How to visualize a map $f:R^3 \to R^2$

Question

I want to visualize $\{x_1,x_2,x_3\}\to\{x_1 + 2 x_2, 3 x_3-x_1\}$,but we cannot use ParametricPlot like following,because this map have three parameters.

ParametricPlot[{x1+2x2,3x3-x1},{x1,-10,10},{x2,-10,10},{x3,-10,10}]

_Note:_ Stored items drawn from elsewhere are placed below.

/-- The instances whose Bond accesses memory by a Course port: those active on the Course, each with what it stops with
when it causes a partition reset (R365). -/
def portLaunches (s : State) (port st : Nat) : List (Nat × Nat × Nat) :=
  s.fab.launches.filterMap (fun l =>
    if l.insts.any (fun i => i.course == port && i.phase == .active) then some (l.id, st, port) else none)

/-- The launches of a Course port stop with 0x0712 where its access has met an uncorrectable line outside the context's
own pages (R364, R365). -/
def stopPort (port st : Nat) (s : State) : State :=
  if st = 0x0712 then (portLaunches s port st).foldl (fun s l => stopLaunch l.1 l.2.2 l.2.1 s) s else s

/-- Give a port its answer; one that a paused pseudo-channel holds up waits for the end of the pause (R369, step 3). The
value is the one that the order of arrival gives (R358). -/
def answer (held : Option Nat) (port status : Nat) (data : List Nat) (s : State) : State :=
  match held with
  | some k => { s with mem := { s.mem with answers := s.mem.answers ++ [⟨k, port, status, data⟩] } }
  | none => { s with bus := ⟨port, status, data⟩ }

/-- The stack whose pause holds up an access, if one does. -/
def heldUp (s : State) (a n : Nat) : Option Nat := if pausedRange s a n then some (stackIdx s a) else none

/-- The answer of a read that HBM serves (R348, R357, R361 to R364). -/
def readHbm (port ctx addr len waitNs : Nat) (s : State) : State :=
  let r := readMem port ctx addr len (portLaunches s port 0x0711) (touchRow port addr (noteWait port waitNs s))
  stopPort port r.1 (answer (heldUp s addr len) port r.1 r.2.1 r.2.2)

/-- A read of the outbound window or of a reserved region (R25, R26, R772), or one that is refused. -/
def readElsewhere (port ctx addr len : Nat) (s : State) : State :=
  let r := readMem port ctx addr len [] s
  { r.2.2 with bus := ⟨port, r.1, r.2.1⟩ }

/-- Whether an access is one to setup space by a port that may make it (R24, R755). -/
def setupAccess (port addr : Nat) : Bool := inSetup addr && (port == 68 || port == 69)

/-- MEMORY_READ (R24, R357): a read of `len` bytes by a master port acting for a context (0xFF: none). `upset` befalls
the address first, whether or not the read reaches it.
Log entry: 19 (DEDUCED). -/
def execMemoryRead (port ctx addr len : Nat) (upset : MemUpset) (s : State) : Host.Outcome State Fault Refusal :=
  let s0 := befall addr upset s
  if 2 ^ 48 < addr + len then .fault .addressBeyond48
  else if setupAccess port addr then .next (setupRead port (addr - 0xF00000000000) (len * 8) s0)
  else if addr < hbmEnd ∧ readStatus s port ctx addr len = 0 then .next (readHbm port ctx addr len upset.waitNs s0)
  else .next (readElsewhere port ctx addr len s0)

/-- Whether a write queue of a stack's pseudo-channel holds enough to drain (R356). A paused one does not drain (R369).
Log entry: 103 (DEDUCED). -/
def mustDrain (s : State) (k pc : Nat) : Bool :=
  decide (48 ≤ countIf s.mem.queue (fun w => w.stack == k && w.pc == pc)) && !paused s k pc
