/-- List a shard as lost in the epoch record of the epoch that excluded its partner (R622, R637). -/
def listLost (epoch shard c : Nat) (s : State) : State :=
  let a := recordSlot s epoch
  let q := readMem 71 0xFF a 1024 [] s
  if q.1 ≠ 0 ∨ fld q.2.1 0 4 ≠ epoch then q.2.2
  else
    let n := fld q.2.1 528 4
    let s1 := writeMem' 71 0xFF (a + 528) (leBytes 4 (n + 1)) q.2.2
    if n < 64 then writeMem' 71 0xFF (a + 532 + 4 * n) (leBytes 2 shard ++ [c, 0]) s1 else s1

/-- A refill fails and its shard is lost (R637). -/
def loseShard (c : Nat) (r : OvRun) (s : State) : State :=
  let e := runMirror s c r
  declareLost [(mirShard e, c)] (endTransfer c 0x0D25 s)

/-- A refill record asks its partner for its newest complete slot (R637).
Log entry: 157 (DEDUCED). -/
def startRefill (c : Nat) (r : OvRun) (s : State) : State :=
  let e := runMirror s c r
  if bit s.ouvur.members (mirPartner e) then
    ovData (mirPartner e) (mirCtx e) { group := 0xFF, role := .refillOpen, num := mirShard e, ctx := c } s
  else listLost (aget s.ouvur.excludedBy (mirPartner e) 0) (mirShard e) c (loseShard c r s)

/-- The partners of a record that must hear that this member is ready (R634). -/
def readyTo (s : State) (c : Nat) (r : List Nat) : List (Nat × Nat) :=
  match xfOp r with
  | 1 | 2 => (chainPred s c r).toList ++ (chainSucc s c r).toList
  | 3 => (chainPred s c r).toList
  | 5 => [(xfTarget r, c)]
  | _ => []

/-- Start the record at work of a context's queue: its wait, where it has one, is over (R626 to R637).
Log entry: 157 (DEDUCED). -/
def startRun (c : Nat) (s : State) : State :=
  match (ovQueue s c).run with
  | none => s
  | some r0 =>
    if r0.started ∨ dieSilent s 0 then s
    else if xfOp r0.raw ≠ 7 ∧ xfNotMember s c r0.raw then endTransfer c 0x0D11 s
    else
      let g := xfGroup r0.raw
      let mine := fun (e : Nat × Nat × Nat × Nat) => e.2.1 == c && e.2.2.1 == g && e.2.2.2 == xfTag r0.raw
      let r := { r0 with started := true, deadline := now s + fld r0.raw 48 4 * 1000, ready := (s.ouvur.early.filter mine).map (·.1) }
      let s1 := modOuv (fun o => { o with early := o.early.filter (fun e => !mine e) }) (modRun c (fun _ => r) s)
      let s2 := (readyTo s1 c r.raw).foldl (fun s m => ovReady m.1 m.2 g (xfTag r.raw) s) s1
      match xfOp r.raw with
      | 1 => startReduce c r s2
      | 2 => startGather c r s2
      | 3 => if (chainPred s2 c r.raw).isNone then startStream c r (chainSucc s2 c r.raw) true s2 else s2
      | 4 => startStream c r (some (xfTarget r.raw, c)) false s2
      | 5 => s2
      | 6 => startMirror c r s2
      | _ => startRefill c r s2

/-- Read a queue's doorbell line (R292, R293): a tail more than a ring ahead is not taken.
Log entry: 29 (DEDUCED). -/
def ovDoorbell (c : Nat) (s : State) : State :=
  let q := ovQueue s c
  let db := com s OVR_Q_DB.db (c * 0x40)
  let s1 := if inPcie db then passTo (q.polledAt + com s OVR_Q_CFG.poll_us (c * 0x40) * 1000) s else s
  let d := readMem 71 c db 64 [] s1
  let t := fld d.2.1 0 4
  if d.1 ≠ 0 ∨ xfSize s c < (t + 2 ^ 32 - q.head) % 2 ^ 32 then d.2.2
  else modOvQueue c (fun q => { q with tail := t, polledAt := now s1 }) d.2.2

/-- Take the next record of a queue whose operation `p` accepts: read, check, wait, start (R626 to R628).
Log entry: 157 (DEDUCED). -/
def nextTransfer (p : Nat → Bool) (c : Nat) (s : State) : State :=
  if 64 ≤ c ∨ com s OVR_Q_CFG.enable (c * 0x40) = 0 ∨ (ovQueue s c).run.isSome ∨ dieSilent s 0 then s
  else
    let s1 := if (ovQueue s c).head = (ovQueue s c).tail then ovDoorbell c s else s
    let q := ovQueue s1 c
    if q.head = q.tail then s1
    else
      let d := readMem 71 c (com s1 OVR_Q_BASE.base (c * 0x40) + q.head % xfSize s1 c * 64) 64 [] s1
      if d.1 = 0 ∧ !p (xfOp d.2.1) then s1
      else
        let r : OvRun := ⟨q.head, d.2.1, false, now s1 + fld d.2.1 48 4 * 1000, [], [], 0, 0, [], false⟩
        let s2 := modOvQueue c (fun q => { q with run := some r }) d.2.2
        let st := if d.1 ≠ 0 then d.1 else xfCheck s2 c r.raw
        let tie := fld r.raw 40 4
        if st ≠ 0 then endTransfer c st s2
        else if !bit (r.raw.getD 1 0) 1 then startRun c s2
        else if !reach s2 0 (tieHome tie) then endTransfer c 0x0810 s2
        else issueTie ⟨.waitGe, tie, fld r.raw 44 4, .other (1376 + c), c, fld r.raw 48 4⟩ s2

/-- ALL_REDUCE (R630). A record of a reserved operation, which has no row of its own, is taken here too and ends with
0x0D10 (R628). -/
def execAllReduce (ctx : Nat) (s : State) : Host.Outcome State Fault Refusal :=
  .next (nextTransfer (fun op => op == 1 || op == 0 || decide (7 < op)) ctx s)

/-- ALL_GATHER (R632). -/
def execAllGather (ctx : Nat) (s : State) : Host.Outcome State Fault Refusal := .next (nextTransfer (· == 2) ctx s)

/-- BROADCAST (R632). -/
def execBroadcast (ctx : Nat) (s : State) : Host.Outcome State Fault Refusal := .next (nextTransfer (· == 3) ctx s)

/-- SEND (R632). -/
def execSend (ctx : Nat) (s : State) : Host.Outcome State Fault Refusal := .next (nextTransfer (· == 4) ctx s)

/-- RECEIVE (R632). -/
def execReceive (ctx : Nat) (s : State) : Host.Outcome State Fault Refusal := .next (nextTransfer (· == 5) ctx s)

/-- MIRROR (R636). -/
def execMirror (ctx : Nat) (s : State) : Host.Outcome State Fault Refusal := .next (nextTransfer (· == 6) ctx s)

/-- REFILL (R637). -/
def execRefill (ctx : Nat) (s : State) : Host.Outcome State Fault Refusal := .next (nextTransfer (· == 7) ctx s)

/-! ## Ready packets and timeouts -/

/-- Send what waits for a package that is ready (R634). -/
def flushTo (c src : Nat) (s : State) : State :=
  match (ovQueue s c).run with
  | none => s
  | some r =>
    let s1 := modRun c (fun x => { x with ready := src :: x.ready, hold := x.hold.filter (fun e => e.1 != src) }) s
    tryEnd c ((r.hold.filter (fun e => e.1 == src)).foldl (fun s e => ovData e.1 e.2.1 e.2.2 s) s1)

/-- OUVUR_READY (R634): a ready packet for a transfer of a context, named by its group byte and tag. One that comes
before the transfer starts here is kept for it. -/
def execOuvurReady (port : Nat) (head : OvHead) (ctx group tag : Nat) (s : State) : Host.Outcome State Fault Refusal :=
  .next (ovControl port head (fun s =>
    if head.epoch ≠ rd s OVR_EPOCH.epoch ∨ ovState s ≠ 2 ∨ dieSilent s 0 then s
    else if head.dst ≠ ownId s then ovToward head.dst .ouvurReady (readyPacket head.src head.dst ctx group tag) s
    else match (ovQueue s ctx).run with
      | some r =>
        if r.started ∧ xfGroup r.raw = group ∧ xfTag r.raw = tag then flushTo ctx head.src s
        else modOuv (fun o => { o with early := o.early ++ [(head.src, ctx, group, tag)] }) s
      | none => modOuv (fun o => { o with early := o.early ++ [(head.src, ctx, group, tag)] }) s) s)

/-- Whether a partner of the record at work has not shown that it is ready (R634). -/
def unready (s : State) (c : Nat) (r : OvRun) : Bool :=
  !r.hold.isEmpty || (match xfOp r.raw with
    | 1 | 2 => ((chainPred s c r.raw).toList ++ (chainSucc s c r.raw).toList).any (fun m => !r.ready.contains m.1)
    | 3 => (chainSucc s c r.raw).toList.any (fun m => !r.ready.contains m.1)
    | 7 => r.got == 0
    | _ => false)

/-- TRANSFER_TIMEOUT (R634): a Tie wait that its home has not released ends with 0x0D22, its timeout measured from its
arrival there (R326); a partner that is not ready ends its transfer with 0x0D23.
Log entry: 157 (DEDUCED). -/
def execTransferTimeout (ctx : Nat) (s : State) : Host.Outcome State Fault Refusal :=
  .next (match (ovQueue s ctx).run with
    | none => s
    | some r =>
      if !r.started then
        match s.rings.waits.find? (fun w => w.who == .other (1376 + ctx)) with
        | none => s
        | some w =>
          endTransfer ctx 0x0D22 (incSat TIE_TIMEOUT_COUNT.timeouts (dieBase (tieHome w.tie)) 1 (passTo w.deadline s))
      else if unready s ctx r then endTransfer ctx 0x0D23 (passTo r.deadline s)
      else s)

We will get some error informations.The current method is plot some discrete points to know it:

Graphics[Point[
  Level[Table[{x1 + 2 x2, 3 x3 - x1}, {x1, -10, 10, .5}, {x2, -10, 
     10, .5}, {x3, -10, 10, .5}], {3}]]]

Are there better solution can visualize it not just by some discrete points?

You could map a variable square in R^3 to its image, and show both side by side, while manipulating the square. It's a linear map, so nothing very complicated is going on. (Here's the same idea applied to the reverse direction, R^2 -> R3: http://demonstrations.wolfram.com/SurfaceParametrizationsAndTheirJacobians/) — Michael E2, Jul 03 '16 at 21:42
Sorry, I don't know how to respond. "variable square" = "a square you can move about R^3". Otherwise, I'm stumped. — Michael E2, Jul 03 '16 at 21:51

Anton Antonov · Answer 1 · 2016-07-03T23:59:28.040

I am not sure is this an answer you are looking for, but the following graph does visualize the mapping.

cubePoints3D = 
  Flatten[Table[{x1 , x2,  x3 }, {x1, -10, 10, 5}, {x2, -10, 
          10, 5}, {x3, -10, 10, 5}], 2];
cubePoints2D = 
  Function[{x1, x2, x3}, {x1 + 2 x2, 3 x3 - x1}] @@@ cubePoints3D;
offset = {0, 0, 50};
cubePoints2Dto3D = Map[Append[#, 0] + offset &, cubePoints2D];

Graphics3D[{GrayLevel[0.4],
  Line[cubePoints2Dto3D],
  PointSize[0.02],
  MapIndexed[{Blend[{Blue, Red, Yellow}, #2[[1]]/
       Length[cubePoints2Dto3D]], Point[#1]} &, cubePoints3D],
  Gray, FaceForm[None], Red, PointSize[0.02], 
  MapIndexed[{Blend[{Blue, Red, Yellow}, #2[[1]]/
       Length[cubePoints2Dto3D]], Point[#1]} &, cubePoints2Dto3D],
  Black, MapIndexed[Text[#2[[1]], #1, 2 {1, 1}] &, cubePoints2Dto3D],
  GrayLevel[0.9], 
  MapThread[Arrow[{#1, #2}] &, {cubePoints3D, cubePoints2Dto3D}],
  Black, MapIndexed[
   Text[Style[#2[[1]], Background -> White], #1, 0 {1, 1}] &, 
   cubePoints3D]}, Boxed -> False, ImageSize -> 1000]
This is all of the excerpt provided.